Как она обрадовалась, услышав, что я ушла наконец от Германа.

– Приезжай ко мне, – тут же потребовала Эдит, – места в моем коттедже хватит, живи сколько вздумается, я только за. Ты благотворно на меня влияешь. Ты ведь знаешь, Никочка, меня иногда… э-э-э… заносит на поворотах. Так можно и с трассы ненароком слететь, и голову потерять, а ты меня сдерживаешь. Ты такая гармоничная. Ну что тебе делать в доме этого твердокаменного моралиста и идеалиста Кмоторовича? Со скуки помрешь. Даже не думай – переезжай ко мне чем раньше, тем лучше.

Но я колебалась. Эдит – действительно особа без тормозов. Во всех смыслах слова. Я сильно подозреваю, что ей все равно, с кем спать – с мужчиной или женщиной. Нет, я не ханжа, но при мысли, что я стану объектом сексуальных притязаний особы с явно к тому же выраженными садистскими наклонностями, мне становится немного не по себе. Поэтому я колебалась. Несколько дней в доме – почему-то его все называют усадьбой – Алекса оказались очень кстати. Но – хорошего помаленьку. Тем более «хорошего». В смысле – «правильного». Очень уж мы разные. Идеализм Кмоторовича и его тезки действовали на нервы. Хотелось уже как-то расслабиться.
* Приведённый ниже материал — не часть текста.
-- ==== Sys2Proof/Machine/Startup.lean ====
section
/-! DEFINITION. Machine/Startup.lean: a start from reset to service, recovery, firmware images, their download, commit and activation, and
the life record (R41 to R43, R55, R349, R380, R381, R390, R473, R535 to R547). -/
namespace Sys2Proof.Machine

/-! ## Firmware images (R536, R537) -/

/-- Length of a firmware image by its header. -/
def fwLength (img : Bytes) : Nat := 256 + leField img 16 4

/-- The header fields of an image meet R536. -/
def fwHeaderOk (img : Bytes) : Bool :=
  let body := leField img 16 4
  decide (256 ≤ img.length) && leField img 0 4 = 0x46574C56 && leField img 4 2 = 1 && leField img 6 2 = 256 &&
    decide (3840 ≤ body ∧ body ≤ 16776960) && (256 + body) % 4096 = 0 && leField img 20 4 % 4 = 0 && decide (leField img 20 4 < body) &&
    leField img 24 1 / 8 = 0 && (slice img 25 135).all (· = 0) && decide (fwLength img ≤ img.length)

/-- What the signature of an image covers. -/
def fwSigned (img : Bytes) : Bytes := img.take 160 ++ slice img 256 (leField img 16 4)

/-- An image that may run on this part: header, variant, security version and signature (R537). -/
def fwValid (d : Dev) (img : Bytes) : Bool :=
  fwHeaderOk img && bit (leField img 24 1) (byVariant d.variant 0 1 2) && decide (d.fw.floor ≤ leField img 8 4) &&
    ecdsaVerify d.fuses.bootKey (fwSigned img) (slice img 160 96)

/-- NOR contents of a slot. -/
def norSlot (d : Dev) (s : Nat) : Bytes := if s = 0 then d.fw.nor[0] else d.fw.nor[1]

/-- Firmware slots changed. -/
def modifyFw (f : Firmware → Firmware) (d : Dev) : Dev := { d with fw := f d.fw }

/-! ## START (R42, R110, R116, R215, R473, R538) -/

/-- The strap latches (R43). -/
def latchStraps (id : Nat) (bifurc bootsrc : Bool) (d : Dev) : Dev :=
  setNum 0x101001 (id % 8) (setNum 0x101002 bifurc.toNat (setNum 0x101003 bootsrc.toNat d))

/-- The epoch raised, and the start recorded: cause, number, release time, JTAG locked (R473, R500, R539). -/
def recordStart (restored : List Nat) (d : Dev) : Dev :=
  let d1 := devPersist 0x202006 (objNum d 0x202006 + 1) d
  let d2 := restored.foldl (fun d k => logError 0x0A 1 4 0 (leBytes 4 k) (bump 0x200008 d)) d1
  setNum 0xF00001 d2.power.nextCause (bump 0xF00002 (setNum 0xF00003 (d2.tm % 2 ^ 64) (setNum 0xF00004 0 d2)))

/-- TotalVFs of the two ports (R116). -/
def startVfs (d : Dev) : Nat × Nat :=
  let v := byVariant d.variant 255 127 15
  if objNum d 0x101003 = 1 then (0, 0)
  else if objNum d 0x101002 = 1 then (objNum d 0x401001, v - objNum d 0x401001)
  else (v, 0)

/-- Flexible VQ or VI of the two ports: the total less the PFs' private ones, shared by TotalVFs (R109, R110). -/
def flexShare (d : Dev) (total keep : Nat) : Nat × Nat :=
  let v := byVariant d.variant 255 127 15
  if objNum d 0x101002 = 1 then
    let f := total - 2 * keep
    (f * (startVfs d).1 / v, f - f * (startVfs d).1 / v)
  else (total - keep, 0)

/-- The Host island at a start: ports, PFs and resources (R87, R91, R110, R540). -/
def startHost (perst0 perst1 : Bool) (d : Dev) : Dev :=
  let two := objNum d 0x101002 = 1 && objNum d 0x101003 = 0
  let (q0, q1) := flexShare d 4096 16
  let (i0, i1) := flexShare d 4352 17
  let p0 : Port := { perst := perst0, training := !perst0, totalVfs := (startVfs d).1 }
  let p1 : Port := { perst := perst1, training := two && !perst1, totalVfs := (startVfs d).2 }
  let pfs : AMap Ctrl := if two then [(1, { port := 0 }), (2, { port := 1 })] else [(1, { port := 0 })]
  { d with host := { d.host with ctrls := pfs, ports := #v[p0, p1], flexVq := #v[q0, q1], flexVi := #v[i0, i1] } }

/-- Estuary's units after the known-answer tests of a start (R215, R221). -/
def startEstuary (katA katB : Bool) (d : Dev) : Dev :=
  let a := if d.variant = .vl7e then 2 else if katA then 0 else 1
  let b := if d.variant = .vl7s then (if katB then 0 else 1) else 2
  let failed := (d.variant ≠ .vl7e && !katA) || (d.variant = .vl7s && !katB)
  let d1 := modifyEstuary 0 (fun e => { e with state := a }) (modifyEstuary 1 (fun e => { e with state := b }) d)
  if d.variant = .vl7e then d1 else setNum 0x58000A failed.toNat d1

/-- The membership of a start: the mode latched from 0x8001.01, and the refusal of a VL7-M whose CASC_ID is 4 to 7 (R6, R505, R509). -/
def startCascade (d : Dev) : Cascade :=
  let refused := decide (d.variant = .vl7m ∧ 4 ≤ objNum d 0x101001)
  { d.cas with
    configured := objNum d 0x800101
    state := if refused then 4 else d.cas.state
    cause := if refused then 1 else d.cas.cause }

/-- Steps 1 to 4 of R538: supervisor core 0 runs the boot ROM. -/
def startPart (id : Nat) (bifurc bootsrc perst0 perst1 katA katB : Bool) (restored : List Nat) (d : Dev) : Dev :=
  let d1 := recordStart restored (latchStraps id bifurc bootsrc d)
  let d2 := startEstuary katA katB (startHost perst0 perst1 d1)
  let d3 := { d2 with
    dram := { d2.dram with cfg := (objNum d2 0x340001, objNum d2 0x340002, objNum d2 0x340003, objNum d2 0x340004) }
    cas := startCascade d2 }
  let d4 := modifyWeir (fun w => { w with tokens := objNum d3 0x314002 }) (unwrapMgmt d3)
  modifyCore 32 (fun c => { c with run := .running })
    (modifyPower (fun p => { p with phase := if bootsrc then .recovery else .boot, xtalLocked := false }) d4)

/-- START: every rail has been good for 1 ms with SYS_RST_n high.  The operands are the strap levels, the levels of PERST_n and PERST1_n
(true while asserted), the results of Estuary's known-answer tests, and the PRA records restored from the mirror (R42, R215, R476, R538). -/
def execStart (now id : Nat) (bifurc bootsrc perst0 perst1 katA katB : Bool) (restored : List Nat) (s : State) : Host.Outcome State Fault Refusal :=
  run (fun d =>
    let d1 := advanceTo now d
    if d1.power.phase = .inReset then startPart id bifurc bootsrc perst0 perst1 katA katB restored d1 else d1) s

/-- PERST_DEASSERT: the port starts training; port 1 exists in bifurcated mode only, and not in recovery (R40, R538, R540). -/
def execPerstDeassert (port : Fin 2) (now : Nat) (s : State) : Host.Outcome State Fault Refusal :=
  run (fun d =>
    let d1 := advanceTo now d
    let live := d1.power.phase ≠ .inReset && d1.power.phase ≠ .off && d1.power.phase ≠ .flushing &&
      (port = 0 || (objNum d1 0x101002 = 1 && d1.power.phase ≠ .recovery))
    modifyPort port (fun q => { q with perst := false, training := live }) d1) s

/-! ## Boot image and DRAM training (R384, R390, R537 to R539, R547) -/

/-- Bytes of an image's body put where the firmware runs, from the first byte of its reserved GiB on, and supervisor core 0 at its entry
(R384, R538; log entry 51). -/
def enterImage (img : Bytes) (d : Dev) : Dev :=
  let base := dramCapacity d.dram.cfg - 2 ^ 30
  modifyCore 32 (fun c =>
    { c with dab0 := BitVec.ofNat 32 (base / 2 ^ 30), pc := 0x80000000 + BitVec.ofNat 32 (leField img 20 4) })
    (storeBytes (dramKey base) (slice img 256 (leField img 16 4)) .clean d)

/-- What the firmware does first: it logs the slots passed over, and makes the slot that booted active (R539). -/
def firstWork (d : Dev) : Dev :=
  let d1 := d.fw.passed.foldl (fun d s => logError 0x06 2 6 0 (leBytes 4 (s + 1)) d) d
  if d1.fw.running ≠ d1.fw.active + 1 then modifyFw (fun f => { f with active := f.running - 1 }) (noticePfs 0x01 0xC2 d1) else d1

/-- Step 9 of R538, once the image is verified and training has ended: the firmware runs, or answers from the Pool where training has failed
(R547). -/
def enterFirmware (d : Dev) : Dev :=
  if !d.power.imageUp ∨ d.power.phase ≠ .boot then d
  else if d.dram.failed then
    firstWork (logError 0x0B 3 3 0 [] (modifyPower (fun p => { p with phase := .dramFailed }) d))
  else if d.power.trained then
    firstWork (modifyCore 33 (fun c => { c with run := .running })
      (modifyPower (fun p => { p with phase := .firmware }) (enterImage (norSlot d (d.fw.running - 1)) d)))
  else d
Вообще-то у Эдит тоже придется быть несколько настороже, но совсем в другом смысле. В ее мотивах нет ничего «правильного», тем более «благородного». Но и я, в конце-то концов, не такой уж беспомощный кролик, если что, смогу как-нибудь отстоять свое «право на самоопределение». И вообще. Возможно, все обойдется без эксцессов. Короче, поживем – увидим. Может, ей действительно нужен не столько очередной сексуальный партнер, сколько тот самый «сдерживающий фактор», что бы это ни значило. Ведь если даже я «оседлала тигра», то у Эдит их целая упряжка.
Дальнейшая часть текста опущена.